Глава двадцать первая МИРНЫЙ ПОХОД В КОРСУНЬ

We use cookies. Read the Privacy and Cookie Policy

Глава двадцать первая

МИРНЫЙ ПОХОД В КОРСУНЬ

Лед прошел, и дружина под водительством князя Дира на сорока кораблях отправляется в Корсунь – встречать вероучителей. Каждому понятно: чтобы привезти двоих или троих греков, вовсе не нужно столько кораблей и воинов, даже на случай нападения в пути шайки степных бродяг. Множество кораблей и воинов – это способ выказать уважение присланным вероучителям и, конечно, тем, кто их послал.

Отплывающих, помимо прочих, провожают князь Оскольд и княгиня Потвора. Юные дружинники Кукша и Шульга впервые после прошлогодней тризны надолго расстаются с Вадой. За это время ей случалось иногда вдруг пропадать, но не больше, чем на два или три дня. Объявившись, она говорила, что искала нужные травы, которые здесь не растут, а ночевала в окрестных селах. В остальное время они виделись каждый день. Теперь же они и сами не знают толком, скоро ли вернутся.

Прощаясь с друзьями, Вада говорит:

– Когда вы привезете греческих жрецов, она непременно захочет креститься… Вот увидите!

Оба понимают, о ком она говорит. Ни от того, ни от другого не укрылось, что Ваду снедает беспокойство… В чем его причина? Не в том же, что Потвора может захотеть стать христианкой?.. Значит, Вада и вправду уверена, что Красаву убила Потвора и что теперь очередь за ней, Вадой… Вадино беспокойство передается им обоим.

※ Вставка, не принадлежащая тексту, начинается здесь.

-- ==== Sys2Proof/Machine/Geometry.lean ====
section
/-! DEFINITION. Where blocks lie: slots, blocks and PBAs of a band (R138, R139), chunks, sectors and zones of the volume
(R303, R304), the declustered placement (R306, R308), and wear regions (R336). -/

namespace Sys2Proof.Machine

open R

/-! ### Bands -/

/-- Slots of a track in a band (R138). -/
def slots (b : Nat) : Nat := 983 * 1984 * kBand b / 40188
/-- Data blocks of a track (R303); the block of that index is the track's OPC block (R296). -/
def dataBlocks (b : Nat) : Nat := slots b / 16 - 1
/-- Chunks of a band. -/
def bandChunks (b : Nat) : Nat := 6 * dataBlocks b / 1024
/-- Spare blocks of a band beyond its chunks. -/
def bandSpares (b : Nat) : Nat := 6 * dataBlocks b - 1024 * bandChunks b
/-- Chunks of a layer. -/
def chunksN : Nat := ((List.range 32).map bandChunks).sum
/-- Data blocks of a layer. -/
def layerBlocks : Nat := ((List.range 32).map fun b => 6 * dataBlocks b).sum

/-- A physical block address (R139). -/
def pba (layer band track block : Nat) (attic : Bool) : Nat :=
  layer * 2 ^ 26 + band * 2 ^ 21 + track * 2 ^ 18 + block * 16 + attic.toNat
def pbaLayer (p : Nat) : Nat := p / 2 ^ 26 % 64
def pbaBand (p : Nat) : Nat := p / 2 ^ 21 % 32
def pbaTrack (p : Nat) : Nat := p / 2 ^ 18 % 8
def pbaBlock (p : Nat) : Nat := p / 16 % 2 ^ 14
def pbaAttic (p : Nat) : Bool := p % 2 == 1
/-- The block at an ordinal of a band (R303). -/
def ordinalPba (layer band a : Nat) : Nat := pba layer band (a % 6) (a / 6) false
def pbaOrdinal (p : Nat) : Nat := 6 * pbaBlock p + pbaTrack p

/-- Band of a layer's chunk and its number inside the band. -/
def chunkAt (c : Nat) : Nat × Nat :=
  (List.range 32).foldl (fun (r : (Nat × Nat) × Bool) b =>
    if r.2 then r
    else if r.1.2 < bandChunks b then ((b, r.1.2), true)
    else ((b, r.1.2 - bandChunks b), false)) ((0, c), false) |>.1

/-! ### The volume (R304) -/

/-- Chunk `c` is a spare chunk under a reserve of `sp` percent. -/
def isSpareChunk (sp c : Nat) : Bool := c * sp / 100 < (c + 1) * sp / 100
/-- The data chunks of a layer, in order. -/
def dataChunks (sp : Nat) : List Nat := (List.range chunksN).filter fun c => !isSpareChunk sp c
def sideMembers (w side : Nat) : Nat := (w + 1 - side) / 2
def zonesZ (w d : Nat) : Nat := 24 * (d / sideMembers w 0)

/-! ### Placement (R306) -/

def mix (v : Nat) : Nat :=
  let a := Nat.xor v (v / 2 ^ 30) * 0xBF58476D1CE4E5B9 % 2 ^ 64
  let b := Nat.xor a (a / 2 ^ 27) * 0x94D049BB133111EB % 2 ^ 64
  Nat.xor b (b / 2 ^ 31)

/-- Layer and data chunk of member `j` in zone `z`. -/
def place (seed w d z j : Nat) : Nat × Nat :=
  let side := j % 2
  let k := j / 2
  let q := d / sideMembers w side
  let g := z / 24
  let i := z % 24
  let v := mix (Nat.xor seed (2 * g + side))
  let a := [1, 7, 11, 13, 17, 23].getD (v % 6) 1
  let b := v / 256 % 24
  (24 * side + (a * ((i + 5 * k) % 24) + b) % 24, k * q + g)

def State.volWidth (s : State) : Nat := s.get STR_GEOM_WIDTH
def State.volParity (s : State) : Nat := s.get STR_GEOM_PARITY
def State.volSeed (s : State) : Nat := s.get STR_SEED_HI_SEED * 2 ^ 32 + s.get STR_SEED_LO_SEED
/-- Data members of a stripe. -/
def State.dataMembers (s : State) : Nat := s.volWidth - s.volParity
/-- The sector of a layer that a chunk of data chunks lies in (R304). -/
def sectorOf (w d side chunk : Nat) : Nat := chunk / (d / sideMembers w side)

/-- The member's home block (R308), before any remap. -/
def State.homePba (s : State) (stripe j : Nat) : Nat :=
  let p := place s.volSeed s.volWidth (s.get STR_CHUNKS_D) (stripe / 1024) j
  let c := (dataChunks (s.get STR_GEOM_SPARE)).getD p.2 0
  let u := chunkAt c
  ordinalPba p.1 u.1 (1024 * u.2 + stripe % 1024)

/-! ### Wear regions (R336) -/

/-- Data regions of a track in a band. -/
def dataRegions (b : Nat) : Nat := (dataBlocks b + 255) / 256
/-- Regions of a layer before a band. -/
def regionsBefore (b : Nat) : Nat := ((List.range b).map fun k => 6 * (dataRegions k + 1)).sum
/-- Regions of a layer; an Attic layer holds 108 more. -/
def atticLayers : List Nat := [0, 11, 23, 24, 35, 47]
def layerRegions (layer : Nat) : Nat := regionsBefore 32 + if atticLayers.contains layer then 108 else 0
/-- Region of a block within its layer and the block's offset inside it; the OPC block's offset is 0. -/
def regionOf (p : Nat) : Nat × Nat :=
  let b := pbaBand p
  let n := pbaBlock p
  if pbaAttic p then (regionsBefore 32 + 18 * pbaTrack p + n / 256, n % 256)
  else if dataBlocks b ≤ n then (regionsBefore b + pbaTrack p * (dataRegions b + 1) + dataRegions b, 0)
  else (regionsBefore b + pbaTrack p * (dataRegions b + 1) + n / 256, n % 256)
/-- The last offset of the region a block lies in. -/
def lastOffset (p : Nat) : Nat :=
  let b := pbaBand p
  let n := pbaBlock p
  if pbaAttic p then min 255 (4359 - n / 256 * 256)
  else if dataBlocks b ≤ n then 0
  else min 255 (dataBlocks b - 1 - n / 256 * 256)
/-- The region is an OPC region. -/
def isOpcBlock (p : Nat) : Bool := !pbaAttic p && dataBlocks (pbaBand p) ≤ pbaBlock p
/-- The key of a region in the wear table. -/
def regionKey (p : Nat) : Nat := pbaLayer p * 8192 + (regionOf p).1
/-- The blocks of a data region. -/
def regionBlocks (p : Nat) : List Nat :=
  let base := pbaBlock p / 256 * 256
  (List.range (lastOffset p + 1)).map fun i =>
    pba (pbaLayer p) (pbaBand p) (pbaTrack p) (base + i) (pbaAttic p)

end Sys2Proof.Machine
end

Корабли один за другим отплывают. Кукша украдкой глядит на княгиню Потвору: «Неужели то зимнее злодейство на совести этой ясноглазой женщины?» Переводит взгляд на Ваду, с белым платком в руке стоящую в толпе провожающих. Ему чудится в ее лице тоска и тревога. Он никогда еще не видел ее такой…

Вадины последние слова кажутся Кукше исполненными тайного значения, уже в дороге он пытается разъяснить и Шульге, и себе их смысл…

Снова и снова Кукша раздумывает над ними, ведь они, несомненно, как-то связаны с гибелью Красавы и с опасностью для самой Вады… Но у княгини такой ясный взор!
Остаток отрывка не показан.